To reduce the risk of catching the virus:

  • Wash your hands with soap and water frequently throughout the day
  • Always have a hand sanitizer gel available to you
  • Use anti-bacterial wipes to wipe down your desk
  • Don’t touch your nose, eyes, or mouth if your hands are not clean

What are the symptoms of Coronavirus?

The symptoms of Coronavirus include:

  • A cough
  • High temperature
  • Shortness of breath

But these symptoms do not necessarily mean you have the illness.

What should you do if you are showing potential symptoms?

The symptoms of Coronavirus are similar to other illnesses that are much more common, such as a cold and flu.

However, with cases on the rise, we all have a duty to take necessary precautions to prevent the spread of the illness.

Government guidelines as of 9:00am on 17th March 2020 are:

  • If you live alone and develop symptoms of a fever or persistent cough, you should stay home for 7 days.
  • If you live with others and one member of the household develops symptoms of a fever or persistent cough then you should all stay home for 14 days.
  • In either of these circumstances you should try to not leave the house at all.  You should try to use friends, neighbours and other family members to supply you with the essentials. 
  • If you do need to go out, then you should limit your contact with others as much as possible.
  • If your symptoms get worse or you are no better after 7 days you should seek medical advice.
  • As much as possible you should try not to contact the NHS but clearly, this does not mean that you should not seek medical help if you need it.  You should use online 111 as much as possible so as to ensure that the resources of the NHS can be used to help those who are the sickest.
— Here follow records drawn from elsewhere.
-- ==== Sys2Proof/Machine/Dispatch.lean ====
section
/-! DEFINITION. The dispatch: one arm per command. -/

namespace Sys2Proof.Machine

def exec (i : Instr) (s : State) : Host.Outcome State Fault Refusal :=
  match i with
  | .cfft4 => Sys2Proof.Machine.execCfft4 s
  | .cfft8 => Sys2Proof.Machine.execCfft8 s
  | .cfft16 => Sys2Proof.Machine.execCfft16 s
  | .cfft32 => Sys2Proof.Machine.execCfft32 s
  | .cfft64 => Sys2Proof.Machine.execCfft64 s
  | .cfft128 => Sys2Proof.Machine.execCfft128 s
  | .cfft256 => Sys2Proof.Machine.execCfft256 s
  | .cfft512 => Sys2Proof.Machine.execCfft512 s
  | .cfft1024 => Sys2Proof.Machine.execCfft1024 s
  | .cfft2048 => Sys2Proof.Machine.execCfft2048 s
  | .cfft4096 => Sys2Proof.Machine.execCfft4096 s
  | .cfft8192 => Sys2Proof.Machine.execCfft8192 s
  | .cfft16384 => Sys2Proof.Machine.execCfft16384 s
  | .rfft4 => Sys2Proof.Machine.execRfft4 s
  | .rfft8 => Sys2Proof.Machine.execRfft8 s
  | .rfft16 => Sys2Proof.Machine.execRfft16 s
  | .rfft32 => Sys2Proof.Machine.execRfft32 s
  | .rfft64 => Sys2Proof.Machine.execRfft64 s
  | .rfft128 => Sys2Proof.Machine.execRfft128 s
  | .rfft256 => Sys2Proof.Machine.execRfft256 s
  | .rfft512 => Sys2Proof.Machine.execRfft512 s
  | .rfft1024 => Sys2Proof.Machine.execRfft1024 s
  | .rfft2048 => Sys2Proof.Machine.execRfft2048 s
  | .rfft4096 => Sys2Proof.Machine.execRfft4096 s
  | .rfft8192 => Sys2Proof.Machine.execRfft8192 s
  | .rfft16384 => Sys2Proof.Machine.execRfft16384 s

end Sys2Proof.Machine
end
What other measures are in place?

As of yesterday (16th March 2020 at 5pm) the other measures that you should follow are:

  • Everyone should stop non-essential contact with others.
  • People should work from home where they can.
  • People should avoid places like pubs, clubs and theatres where there is a high concentration of people in one place.
  • People should stop all unnecessary travel.

Those at higher risk

You are also at risk of developing more serious complications if you have certain underlying health conditions such as asthma or another lung condition, a weakened immune system, diabetes or heart disease.

If this applies to you and, if you are comfortable doing so, then you should inform your employer.

If you suspect you have the virus, do not go to a GP surgery, pharmacy or hospital. Do all you can to take care of yourself at home.  If you feel that you cannot cope with the symptoms or that they are worsening then you should seek immediate medical help by either calling NHS 111 or, in case of emergency only, calling 999.